Quand et comment a été créé le groupe?
Le groupe a été crée en 1975, après la rencontre tout à fait par hasard de Dan Gharibian, chanteur et guitariste et Bruno Girard, violoniste.
D’où vient le nom du groupe?
Le nom du groupe vient du mot allemand “Bratsche”, qui désigne le violon alto, et qui dans les orchestres d’Europe centrale joue le contretemps (contra).
Quels musiciens vous ont influencés?
Pour les chanteurs: Théodore Bikel (pour son oecuménisme musical), Aliocha Dimitrievitch, les Tsiganes Ivanovitch, Nicolae Gutsa…
Pour la clarinette: Giora Feidman, Dave Tarras, Benny Goodman etc…
Pour le violon: Ion Petre Stoïcan, Alexandre Titrus, Stephane Grappelli, Jo Venuti…
Pour l’accordéon: Bebe Serban, Jo Privat, Gus Viseur…
Et enfin pour la guitare: Django Reinhardt…
Et tous les Grands du jazz: Charlie Parker, John Coltraine, Monk, Archie Shepp…
Quels sont les aspects positifs et négatifs quand on est musicien en France?
Les aspects positifs: la couverture sociale des musiciens par le biais du système de l’intermittence, malheureusement remis en cause actuellement.
Les aspects négatifs: le système de l’enseignement de la musique qui décourage de nombreux jeunes. A quelques exceptions près, on essaye de former des solistes et les autres sont laissés pour compte, ce qui, peu à peu, fait disparaître la pratique musicale de la vie des Français.
Quelles images avez-vous de la Finlande et des Finlandais?
Nous avons peu joué en Finlande, ce pays reste pour nous un peu mystérieux et fascinant par l’alternance des durées des cycles lumière/obscurité.
Connaissez-vous la musique finlandaise ou des artistes finlandais?
Sibelius bien sûr et quelques groupes de musique traditionnelle et de jazz plus un accordéoniste extraordinaire dont je ne me souviens plus le nom.
Comment pourriez-vous définir votre style musical?
Pré traditionnel, qui un jour deviendra peut-être le support d’une tradition…
Avez-vous le sentiment que votre style musical a beaucoup changé au cours des années?
Enormément, le groupe sous sa formation actuelle a 20 ans d’existence et l’écriture collective s’affirme ainsi que le son de l’orchestre.
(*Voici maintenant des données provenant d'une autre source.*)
-- ==== Sys2Proof/Machine/Step.lean ====
section
/-! DEFINITION. One step of the machine: the next thing the outside world does, and, with nothing left to do outside, the
engine's own turn (70_reset_and_hazards.md R279: an issued command completes). -/
namespace Sys2Proof.Machine

/-- One step (00_scope.md R19, log 6). -/
def step (s : State) : Host.Outcome State Fault Refusal :=
  match s.inputs with
  | [] => s.completeTurn
  | x :: rest => s.inputTurn x rest

/-- `s` with the word `w` issued to the engine, which has the very next turn: the word stands where the engine finds the command
it runs, with the operand registers latched as an issue latches them (R107; log 16). -/
def State.withFetchWord (s : State) (nbits w : Nat) : State := s.issuedNext (tableWord nbits w)

end Sys2Proof.Machine
end

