-- ==== Sys2Proof/Laws/State.lean ====
section
/-! SUPPORT. One lemma per field per named update of the state, true by `rfl`, so that no later proof unfolds a record update. -/
namespace Sys2Proof.Machine

/-! ### `State.issue` -/
@[simp] theorem State.issue_result (w : Word) (s : State) : (s.issue w).result = s.result := rfl
@[simp] theorem State.issue_srcAddr (w : Word) (s : State) : (s.issue w).srcAddr = s.srcAddr := rfl
@[simp] theorem State.issue_srcLen (w : Word) (s : State) : (s.issue w).srcLen = s.srcLen := rfl
@[simp] theorem State.issue_dstAddr (w : Word) (s : State) : (s.issue w).dstAddr = s.dstAddr := rfl
@[simp] theorem State.issue_dstLen (w : Word) (s : State) : (s.issue w).dstLen = s.dstLen := rfl
@[simp] theorem State.issue_done (w : Word) (s : State) : (s.issue w).done = false := rfl
@[simp] theorem State.issue_fault (w : Word) (s : State) : (s.issue w).fault = s.fault := rfl
@[simp] theorem State.issue_ovr (w : Word) (s : State) : (s.issue w).ovr = s.ovr := rfl
@[simp] theorem State.issue_err (w : Word) (s : State) : (s.issue w).err = .none := rfl
@[simp] theorem State.issue_encAlpha (w : Word) (s : State) : (s.issue w).encAlpha = s.encAlpha := rfl
@[simp] theorem State.issue_encPadEn (w : Word) (s : State) : (s.issue w).encPadEn = s.encPadEn := rfl
@[simp] theorem State.issue_encPad (w : Word) (s : State) : (s.issue w).encPad = s.encPad := rfl
@[simp] theorem State.issue_encValid (w : Word) (s : State) : (s.issue w).encValid = s.encValid := rfl
@[simp] theorem State.issue_decInv (w : Word) (s : State) : (s.issue w).decInv = s.decInv := rfl
@[simp] theorem State.issue_decPadEn (w : Word) (s : State) : (s.issue w).decPadEn = s.decPadEn := rfl
@[simp] theorem State.issue_decPad (w : Word) (s : State) : (s.issue w).decPad = s.decPad := rfl
@[simp] theorem State.issue_decValid (w : Word) (s : State) : (s.issue w).decValid = s.decValid := rfl
@[simp] theorem State.issue_engine (w : Word) (s : State) : (s.issue w).engine = some (s.latch w) := rfl
@[simp] theorem State.issue_mem (w : Word) (s : State) : (s.issue w).mem = s.mem := rfl
@[simp] theorem State.issue_inReset (w : Word) (s : State) : (s.issue w).inReset = s.inReset := rfl
@[simp] theorem State.issue_platform (w : Word) (s : State) : (s.issue w).platform = s.platform := rfl
@[simp] theorem State.issue_inputs (w : Word) (s : State) : (s.issue w).inputs = s.inputs := rfl
@[simp] theorem State.issue_seen (w : Word) (s : State) : (s.issue w).seen = s.seen := rfl
@[simp] theorem State.issue_drawn (w : Word) (s : State) : (s.issue w).drawn = s.drawn := rfl
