/-- Between two source bytes every whole group is written. -/
theorem Pipe.Packed.encodeByte (h : Pipe.Packed A p₀ bytes (8 * bytes.length / 5) p) :
    Pipe.Packed A p₀ (bytes ++ [p.sourceByte]) (8 * (bytes ++ [p.sourceByte]).length / 5) (p.encodeByte A) := by
  have hcnt : p.eng.cnt.toNat < 5 := by have := h.count; omega
  have hload := h.loadByte hcnt
  exact hload.emitGroups 3 (by have := p.loadByte.eng.cnt.isLt; omega)

/-- The bytes that `k` rounds of ENCODE's loop read. -/
def Pipe.bytesRead (A : Alphabet) : Nat → Pipe → List Byte
  | 0, _ => []
  | k + 1, p => p.sourceByte :: Pipe.bytesRead A k (p.encodeByte A)

@[simp] theorem Pipe.bytesRead_length (A : Alphabet) (k : Nat) (p : Pipe) : (p.bytesRead A k).length = k := by
  induction k generalizing p with
  | zero => rfl
  | succ k ih => rw [Pipe.bytesRead, List.length_cons, ih]

theorem Pipe.Packed.encodeBytes (k : Nat) (h : Pipe.Packed A p₀ bytes (8 * bytes.length / 5) p) :
    Pipe.Packed A p₀ (bytes ++ p.bytesRead A k) (8 * (bytes ++ p.bytesRead A k).length / 5) (p.encodeBytes A k) := by
  induction k generalizing p bytes with
  | zero => rw [Pipe.bytesRead, List.append_nil]; exact h
  | succ k ih =>
    have hrest := ih h.encodeByte
    rwa [List.append_assoc] at hrest

/-- With the leftover group, all symbols of the bytes read are written (R163, R167). -/
theorem Pipe.Packed.encodeLeftover (h : Pipe.Packed A p₀ bytes (8 * bytes.length / 5) p) :
    (p.encodeLeftover A).SameOutput (p₀.puts (symbolsOf A bytes)) := by
  have hcount := h.count
  rw [symbolsOf_eq_firstSymbols, Pipe.encodeLeftover]
  split
  case isTrue hzero =>
    have hcnt : p.eng.cnt.toNat = 0 := by rw [hzero]; rfl
    rw [show (8 * bytes.length + 4) / 5 = 8 * bytes.length / 5 by omega]
    exact h.output
  case isFalse hpos =>
    have hcnt : 0 < p.eng.cnt.toNat := by bv_omega
    rw [show (8 * bytes.length + 4) / 5 = 8 * bytes.length / 5 + 1 by omega]
    exact h.output.putSymbol (h.leftoverGroup_eq (by omega))

end Packed

/-! ### The length law -/

section Fresh
variable {p : Pipe}

/-- From a fresh engine the loop and the leftover group write the symbols of the bytes read, whatever these are (R162, R163). -/
theorem Pipe.encodeSymbols_output (hfresh : p.eng.fresh) (A : Alphabet) (k : Nat) :
    ((p.encodeBytes A k).encodeLeftover A).SameOutput (p.puts (symbolsOf A (p.bytesRead A k))) :=
  ((Pipe.Packed.start hfresh).encodeBytes k).encodeLeftover

/-- A fresh engine's output index is the number of bytes written, as long as a register holds it. -/
theorem Pipe.SameOutput.index_eq_length {q : Pipe} {vs : List Byte} (h : q.SameOutput (p.puts vs)) (hfresh : p.eng.fresh)
    (hlen : vs.length ≤ 4294967295) : q.eng.o.toNat = vs.length := by
  obtain ⟨-, -, -, ho, -⟩ := hfresh
  rw [h.index, Pipe.puts_o, ho]
  simp
  omega

/-- ENCODE's whole pipeline writes the encoding of the bytes it reads (R166). -/
theorem Pipe.encodeRest_output (hfresh : p.eng.fresh) (A : Alphabet) (padEn : Bool) (pad : Byte)
    (hfits : encSize p.eng.srcLen.toNat padEn ≤ 4294967295) :
    (p.encodeRest A padEn pad (encSize p.eng.srcLen.toNat padEn)).SameOutput
      (p.puts (encodingOf A padEn pad (p.bytesRead A p.eng.srcLen.toNat))) := by
  have hsymbols := Pipe.encodeSymbols_output hfresh A p.eng.srcLen.toNat
  obtain ⟨-, -, hi, -⟩ := id hfresh
  have hi : p.eng.srcLen.toNat - p.eng.i.toNat = p.eng.srcLen.toNat := by rw [hi]; rfl
  rw [Pipe.encodeRest, hi]
  cases padEn with
  | false => exact hsymbols
  | true =>
    have hle := encSize_false_le_true p.eng.srcLen.toNat
    have ho := hsymbols.index_eq_length hfresh (by rw [symbolsOf_length, Pipe.bytesRead_length]; omega)
    rw [symbolsOf_length, Pipe.bytesRead_length] at ho
    rw [encodingOf_padded, Pipe.bytesRead_length, Pipe.puts_append, if_pos rfl, ho, Pipe.padFill_eq_puts]
    exact hsymbols.puts _

end Fresh
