-- ==== Sys2Proof/Machine/CodecOps.lean ====
section
/-! DEFINITION. The two pure operations: ENCODE and DECODE (40_frame_codec.md). No guard, nothing on TX. -/

namespace Sys2Proof.Machine

/-- The result of ENCODE, or `IllegalRequest` for an operand that rule R55 calls ill-formed (rule R60). -/
def encodeResult (arg : Byte) (data : Bytes) : Result :=
  match cmdOfOpcode arg with
  | none => .fault .illegalRequest
  | some c => if data.length ≤ 255 then .ok (.bytes (encodeFrame c data)) else .fault .illegalRequest

/-- The result of DECODE (rule R62). -/
def decodeResult (data : Bytes) : Result :=
  match decodeFrame data with
  | .ok f => .ok (.frame f)
  | .error f => .fault f

/-- ENCODE (rule R60). -/
def execEncode (arg : Byte) (data : Bytes) (s : State) : Host.Outcome State Fault Refusal :=
  accept (encodeRequest (.encode arg data)) (deliver (encodeResult arg data)) s

/-- DECODE (rule R62). -/
def execDecode (data : Bytes) (s : State) : Host.Outcome State Fault Refusal :=
  accept (encodeRequest (.decode data)) (deliver (decodeResult data)) s

end Sys2Proof.Machine
end

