-- ==== Sys2Proof/Machine/Configure.lean ====
section
/-! DEFINITION. The configuration commands (44_config_commands.md). -/

namespace Sys2Proof.Machine

/-- SET_OUTPUT_FREQ (rule R94); `arg > 0x05` is ill-formed (rule R55). -/
def execSetOutputFreq (arg : Byte) (s : State) : Host.Outcome State Fault Refusal :=
  accept (encodeRequest (.setOutputFreq arg)) (issueOperand (freqOperand arg)) s

/-- SET_FILTER (rule R95); `arg > 0x01` is ill-formed (rule R55). -/
def execSetFilter (arg : Byte) (s : State) : Host.Outcome State Fault Refusal :=
  accept (encodeRequest (.setFilter arg)) (issueOperand (filterOperand arg)) s

/-- SET_SERIAL_BAUD (rule R96); `arg > 0x01`, a reserved rate among them, is ill-formed (rules R48, R55). -/
def execSetSerialBaud (arg : Byte) (s : State) : Host.Outcome State Fault Refusal :=
  accept (encodeRequest (.setSerialBaud arg)) (issueOperand (baudOperand arg)) s

/-- SET_FORMAT_OUTPUT_DATA (rule R97): no operand value is ill-formed. -/
def execSetFormatOutputData (v : Byte) (s : State) : Host.Outcome State Fault Refusal :=
  accept (encodeRequest (.setFormatOutputData v)) (issue (.setFormatOutputData v)) s

/-- RESTORE_FACTORY_SETTINGS (rule R98). -/
def execRestoreFactorySettings (s : State) : Host.Outcome State Fault Refusal :=
  accept (encodeRequest .restoreFactorySettings) (issue .restoreFactorySettings) s

end Sys2Proof.Machine
end

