/-- With nothing in flight, a delivery alone is all that rule R113 asks. -/
theorem deliver_keeps {s : State} (r : Result) (hi : s.inflight = none) :
    FaultKeepsAllButInflight s (deliver r s) := ⟨rfl, hi, rfl⟩

theorem complete_keeps_of_fault {t : Transaction} {ev : RxEvent} {s : State} {f : Failure}
    (h : (complete t ev s).res = s.res ++ [.fault f]) : FaultKeepsAllButInflight s (complete t ev s) := by
  obtain ⟨hinflight, htx, _, _, hres⟩ := complete_frame t ev s
  have hfault : completeResult t ev = .fault f := by simpa [hres] using h
  exact ⟨complete_session_of_fault s hfault, hinflight, htx⟩

/-- A request that is answered by a fault. -/
theorem Ran.keeps_of_fault {s s' : State} {r : Request} {e : Option Event} {f : Failure}
    (hran : Ran s r e (.next s')) (h : s'.res = s.res ++ [.fault f]) : FaultKeepsAllButInflight s s' := by
  cases hran with
  | tornDown => simp at h
  | issued => exact issue_keeps_of_fault h
  | encoded arg data _ hi => exact deliver_keeps _ hi
  | decoded data _ hi => exact deliver_keeps _ hi
  | refused _ hi => exact deliver_keeps _ hi
  | held => simp at h

/-- Settles O48, by what a step can do: a RESET and a step without an event deliver nothing, TEARDOWN delivers no
fault, and every other event that does is an ISSUE, a COMPLETE, or a delivery with nothing in flight. -/
theorem faultDeliveryKeepsStateAndClearsInflight : Obligations.FaultDeliveryKeepsStateAndClearsInflight := by
  intro s s' f hstep hres
  have htook := took s
  rw [hstep] at htook
  generalize eventAt s = event at htook
  cases htook with
  | waiting r e o _ _ hran => exact hran.keeps_of_fault hres
  | nothing => simp at hres
  | request r rest e o _ _ hran => exact hran.keeps_of_fault hres
  | reset => simp at hres
  | completed t ev rest => exact complete_keeps_of_fault hres

end Sys2Proof.Machine
end

section
/-! The arithmetic of the checksum (rule R58): the checksum of a sequence is the sum of its bytes as bytes, so it adds
up over the parts of a frame. -/

namespace Sys2Proof.Machine

/-- The low byte of a sum is the sum of the low bytes. -/
theorem lsb_add (m n : Nat) : lsb (m + n) = lsb m + lsb n := BitVec.ofNat_add m n

@[simp] theorem lsb_toNat_self (b : Byte) : lsb b.toNat = b := by simp [lsb]

@[simp] theorem checksum_nil : checksum [] = 0 := rfl

@[simp] theorem checksum_cons (b : Byte) (bs : Bytes) : checksum (b :: bs) = b + checksum bs := by
  rw [checksum, byteSum_cons, lsb_add, lsb_toNat_self, checksum]

@[simp] theorem checksum_append (a b : Bytes) : checksum (a ++ b) = checksum a + checksum b := by
  rw [checksum, byteSum_append, lsb_add, checksum, checksum]

/-- An 8-bit accumulator that starts anywhere adds the checksum to its start. -/
theorem foldl_add_eq_checksum (acc : Byte) (bs : Bytes) :
    bs.foldl (fun acc b => acc + b) acc = acc + checksum bs := by
  induction bs generalizing acc with
  | nil => simp
  | cons b bs ih => rw [List.foldl_cons, ih, checksum_cons, BitVec.add_assoc]

theorem byteSum_le (bs : Bytes) : byteSum bs ≤ 255 * bs.length := by
  induction bs with
  | nil => simp
  | cons b bs ih =>
    have hb : b.toNat < 256 := b.isLt
    rw [byteSum_cons, List.length_cons]
    omega

/-- The header contributes 0xFF to a frame's sum, and LEN the payload's length. -/
theorem byteSum_frameBody (c : CommandId) {p : Bytes} (h : p.length ≤ 255) :
    byteSum (frameBody c p) = 0xFF + (opcode c).toNat + p.length + byteSum p := by
  have hheader : hdr0.toNat + hdr1.toNat = 0xFF := rfl
  simp only [frameBody, byteSum_append, byteSum_cons, byteSum_nil, lsb_toNat_of_le h]
  omega

/-- Settles O2: the checksum adds up byte by byte, and addition of bytes cancels. -/
theorem checksumArithmetic : Obligations.ChecksumArithmetic := by
  refine ⟨fun bs => ?_, fun c p h => ?_, fun c p h => ?_, fun before after x y hxy h => hxy ?_⟩
  · rw [foldl_add_eq_checksum]
    simp
  · have hop : (opcode c).toNat < 256 := (opcode c).isLt
    have hp := byteSum_le p
    rw [byteSum_frameBody c h]
    omega
  · rw [checksum, byteSum_frameBody c h]
  · simpa using h

end Sys2Proof.Machine
end

section
/-! `decode` (rule R61): its tests on a sequence split into its fields, then exactly which sequences it accepts. -/

namespace Sys2Proof.Machine

theorem decodeFrame_of_short {raw : Bytes} (h : raw.length < 5) : decodeFrame raw = .error .malformedFrame :=
  if_pos h

/-- A sequence whose length is not the one its LEN byte tells is no frame, whatever else it holds (decision D7). -/
theorem decodeFrame_of_length_ne {raw : Bytes} (h : raw.length ≠ 5 + (byteAt raw 3).toNat) :
    decodeFrame raw = .error .malformedFrame := by
  unfold decodeFrame
  simp only [if_pos h, ite_self]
Comment percevez-vous ces changements et comment les expliquez-vous?
La maturité du groupe et la prise en compte par tous des envies de chacun.
Avez-vous déjà envisagé de changer totalement de style musical?
Non, le style reste une caractéristique qui évolue au rythme du groupe et dont on ne décide pas abruptement d’en changer, comme d’un vêtement.
Quels sont les sujets ou les thèmes que vous abordez dans vos chansons?
La vie, la mort, tout ça…, l’exil, le voyage…
Quel est, dans votre répertoire, le titre que vous préférez?
Impossible de répondre à cette question, le répertoire forme un tout et un titre ne saurait représenter le groupe.
Faites-vous régulièrement des tournées?
Oui, un peu partout en Europe et plus rarement au Canada et aux Etats-Unis.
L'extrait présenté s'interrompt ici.